SEDLEY, Sask. – Joe and Wendy Wecker want to put a stop to tragic tales of farm accidents involving children.

Earlier this month, during Agritechnica in Hanover, Germany, the producers from Sedley, Sask., signed a deal to bring a safety device to North America.

The Kinderfinder is designed to prevent runovers by alerting drivers that children are nearby.

Two years ago, the device won a gold medal for innovation at Agritechnica, the world’s largest agricultural machinery exhibition.

The Weckers will be at Canadian Western Agribition in Regina this week to show farmers how Kinderfinder works.

It includes a portable alarm box that plugs into a vehicle’s lighter or power outlet.

Children wear a bracelet with a radio frequency identification transmitter that sends signals to the receiver. As soon as the child is within 100 metres of the vehicle, the alarm alerts the driver that the child is nearby.

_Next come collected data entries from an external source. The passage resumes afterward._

/-- While the pair is split, a countdown in its last period in copy B ends there, whatever copy A's record of the cell says. -/
theorem refreshCountdownEnd_cpB {s : State} {b : Copy} {cell : Fin 4096} {n : Nat} (hb : s.cpB = some b)
    (hn : refreshLeft (b.grade cell.val) = some n) (h1 : n ≤ 1) :
    ∃ t, exec (.refreshCountdownEnd cell) s = .next t ∧ t.cpB = some (refreshEnd cell.val (viewB s b)).cp := by
  refine ⟨_, rfl, ?_⟩
  have hv : refreshLeft ((viewB s b).cp.grade cell.val) = some n := hn
  simp only [bothCopies, hb, hv, if_pos h1, keepB]

/-- With a countdown due in copy B the command does not leave the state as it was. -/
theorem refreshCountdownEnd_ne_of_cpB_due {s : State} {b : Copy} {cell : Fin 4096} {n : Nat} (hb : s.cpB = some b)
    (hn : refreshLeft (b.grade cell.val) = some n) (h1 : n ≤ 1) : exec (.refreshCountdownEnd cell) s ≠ .next s := by
  intro h
  obtain ⟨t, ht, hB⟩ := refreshCountdownEnd_cpB hb hn h1
  obtain rfl : s = t := Host.Outcome.next.inj (h.symm.trans ht)
  have hb' : b = (refreshEnd cell.val (viewB s b)).cp := Option.some.inj (hb.symm.trans hB)
  have hnone : refreshLeft (b.grade cell.val) = none :=
    refreshLeft_of_mustBypass (hb' ▸ refreshEnd_mustBypass cell.val (viewB s b))
  rw [hnone] at hn
  cases hn

/-- A split pair: cell 7 of arm 5 is must-bypass already in copy A, and in the last period of its countdown in copy B. -/
def refreshDueInCopyB : State :=
  { State.reset with
    ct := { live := [(7, { cfg := { uid := 3, arm := 5 } })] }
    cp := { grades := [(7, { present := true, refreshDue := true, refresh := .mustBypass })] }
    cpB := some { grades := [(7, { present := true, refreshDue := true, refresh := .pending 1 })] } }

/-- Refutes O26, at its third clause: with no countdown left in copy A the command is to change nothing, but while the pair is split it
also ends the countdown that copy B keeps of the same cell (R259), of which the clause's hypotheses say nothing (it lacks `s.cpB = none`). -/
theorem not_gradingQueuesCountdownsAndClears : ¬ Obligations.GradingQueuesCountdownsAndClears := by
  unfold Obligations.GradingQueuesCountdownsAndClears
  rintro ⟨-, -, idle, -⟩
  obtain ⟨t, ht, rfl, -⟩ := idle refreshDueInCopyB 7 (by decide) (by decide)
  exact refreshCountdownEnd_ne_of_cpB_due (n := 1) rfl (by decide) (Nat.le_refl 1) ht

/-! ## Selection from a list that names a cell twice (R166) -/

/-- A charging arm at half a cell: no whole cell, and one rising edge in the middle of the period. -/
def halfCellLevel : SelectIn :=
  { frac := true, charging := true, polNeg := false, level := 2 ^ 19, carry := 0, xPrev := none, t := 400, unit := 2, tc := 400
    band := 0, swapMax := 0 }

/-- Cell 9 under two keys. -/
def cellListedTwice : List Cand := [{ key := 5, cell := 9, pend := false }, { key := 6, cell := 9, pend := false }]

/-- The edge is given to a cell by its index, so both candidates of that index get it. -/
theorem selectArm_cellListedTwice :
    (selectArm halfCellLevel 2 cellListedTwice (fun _ => false)).edge = .rising ∧
    (selectArm halfCellLevel 2 cellListedTwice (fun _ => false)).cmds =
      [{ cell := 9, code := 3, toffs := 100 }, { cell := 9, code := 3, toffs := 100 }] := by decide

/-- Refutes O60, at its fifth clause: it speaks of every list of candidates, and where a list names one cell twice the remainder edge
gives two switching words, not one. The clause lacks the hypothesis that the cells of `elig` are distinct. -/
theorem not_gradingOrdersAndSelects : ¬ Obligations.GradingOrdersAndSelects := by
  unfold Obligations.GradingOrdersAndSelects
  rintro ⟨-, -, -, -, select, -⟩
  obtain ⟨-, -, oneSwitches, -⟩ := select halfCellLevel 2 cellListedTwice (fun _ => false) (by decide) (by decide) (by decide)
  obtain ⟨hedge, hcmds⟩ := selectArm_cellListedTwice
  rw [hedge, hcmds] at oneSwitches
  exact absurd oneSwitches (by decide)

end Sys2Proof.Machine
end

section
/-!
PROOFS. Acquisition (chapter 09). Both statements of the family fail as they are written: of the state's tables they ask only that the register
file is canonical, while the cores (R272) and the filter windows (R285) stand in tables too. Storing what an unlisted key reads takes the key out
of its table; in a table that is not canonical an older entry for the key may stand further on, and is then read in its place.
-/
namespace Sys2Proof.Machine

/-- A hub with its image applied; the converter is blocked, as reset leaves it. -/
def imageHub : State := (State.reset.setFld IMG.STAT.STATE 5).setFlag IMG.STAT.VALID true

/-! ## A core listed out of order (R272, R273) -/

/-- Where the first key lies above `k`, storing at `k` what an unlisted key reads leaves a later entry for `k` in force. -/
theorem tabGet_tabSet_default_of_lt {α : Type} [DecidableEq α] (d : Nat → α) (t : Tab α) {j k : Nat} (v : α) (h : k < j) :
    tabGet d (tabSet d ((j, v) :: t) k (d k)) k = tabGet d t k := by
  have hne : ¬ j = k := Nat.ne_of_gt h
  simp only [tabSet, if_pos h, if_true, tabGet, if_neg hne]

/-- A core whose window is dropped reads what its table gives once the mark of an incomplete window has been stored. -/
theorem core_dropWindow (c : Nat) (s : State) :
    (dropWindow c s).core c = tabGet noCore (tabSet noCore s.acq.cores c { s.core c with partial_ := true }) c := rfl

/-- Core 0 stands behind core 1 in the table, and delivers windows. -/
def coresOutOfOrder : State := { imageHub with acq := { cores := [(1, { q := 1 }), (0, { partial_ := false })] } }

/-- A write of SEQ_LEN 3 changes L of core 0 from 8 to 5, so its window is dropped. -/
theorem acqCoreCfgWrite_coresOutOfOrder :
    exec (.acqCoreCfgWrite .pcie 0 0 0x30#32 0) coresOutOfOrder =
      .next (dropWindow 0 (coresOutOfOrder.fresh.store ACQ.CORE_CFG.addr 0x30)) := rfl

/-- Core 0 with its mark set is as an unlisted core, so the mark is not stored, and the entry behind core 1 stays in force. -/
theorem dropWindow_coresOutOfOrder (w : Nat) :
    ((dropWindow 0 (coresOutOfOrder.fresh.store ACQ.CORE_CFG.addr w)).core 0).partial_ = false := by
  have hcores : (coresOutOfOrder.fresh.store ACQ.CORE_CFG.addr w).acq.cores = coresOutOfOrder.acq.cores := by rw [State.store_frame]; rfl
  have hmark : { (coresOutOfOrder.fresh.store ACQ.CORE_CFG.addr w).core 0 with partial_ := true } = noCore 0 := by
    rw [State.core, hcores]; rfl
  rw [core_dropWindow, hmark, hcores]
  exact congrArg Core.partial_ (tabGet_tabSet_default_of_lt noCore [(0, { partial_ := false })] { q := 1 } Nat.zero_lt_one)

/-- Refutes O31, at its first clause: a core that stands behind a later one in the table of cores stays a delivering one when its sequence
changes. The clause lacks the hypothesis that the table of cores is canonical. -/
theorem not_acquisitionSettingsAndCalibration : ¬ Obligations.AcquisitionSettingsAndCalibration := by
  unfold Obligations.AcquisitionSettingsAndCalibration
  rintro ⟨coreCfg, -⟩
  obtain ⟨t, ht, -, -, -, -, -, drops, -⟩ := coreCfg coresOutOfOrder .pcie 0 0x30#32 0 (by decide) (by decide) (by decide) (by decide)
  obtain rfl := Host.Outcome.next.inj (acqCoreCfgWrite_coresOutOfOrder.symm.trans ht)
  obtain ⟨marked, -⟩ := drops (by decide)
  exact Bool.false_ne_true ((dropWindow_coresOutOfOrder 0x30).symm.trans marked)

/-! ## A filter window listed out of order (R285, R290) -/

/-- Comparator 0, with its filtered output low, lists its window behind comparator 1's, with one asserted sample. -/
def windowsOutOfOrder : State :=
  { (imageHub.setFld CMP.CSTAT.PUP 0).setFld CMP.CSTAT.FILT 0 with acq := { window := [(1, 0), (0, 1)] } }
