-- ==== Sys2Proof/Machine/Places.lean ====
section
/-!
DEFINITION. The names of the registers (R.) and of the fields (F.) that the meanings use, each with its address, the
strides of its indices and its bits, as the register tables of the spec give them. An index letter of a register name
(x, k, c, ...) is left out of the name and given as an argument where the place is read or written.
-/

namespace Sys2Proof.Machine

“It’s peace of mind,” said Hans Wecker, Joe’s father and grandfather to the couple’s three young children.

The system doesn’t replace the need to keep an eye on children, Joe added, but is an extra tool.

“Most of the time stuff happens when you’re in a hurry and don’t look,” he said.

This year’s late harvest is an example of the pressure and stress that could easily result in distracted equipment operators.

Wendy said her son, who is two-and-a-half, makes a beeline for machinery as soon as he sees it come into the farmyard.

“We hook it on his belt,” she said of the bracelet, which resembles a watch.

His twin sister, however, prefers to wear the bracelet on her wrist.

Children aren’t able to open the radio frequency transmitter so there is no chance it can be turned off.

The receiver can be easily moved between vehicles and equipment.

“I used it mostly in my sprayer,” said Joe, while Hans used it while driving the grain truck.

The Weckers will take orders for the units at Agribition. The price was still to be determined before the show but will be less than $1,000 for a receiver and one wrist bracelet. Single wristbands can also be purchased.

Wendy said the units aren’t cheap, but parents have to decide what their children’s safety is worth and how the cost factors into their overall budgets.

“What do you spend on your farm?” she said. “What do you value your kids’ safety at?”

The wristbands will work with any Kinderfinder receivers, so if children are visiting another farm where there is a receiver, they can wear their bands from home.

The batteries should be tested every so often and replaced every two years.

The Weckers see other applications for Kinderfinder. It can be used on pets, on construction sites, in warehouses, in forestry operations and by elderly or deaf people.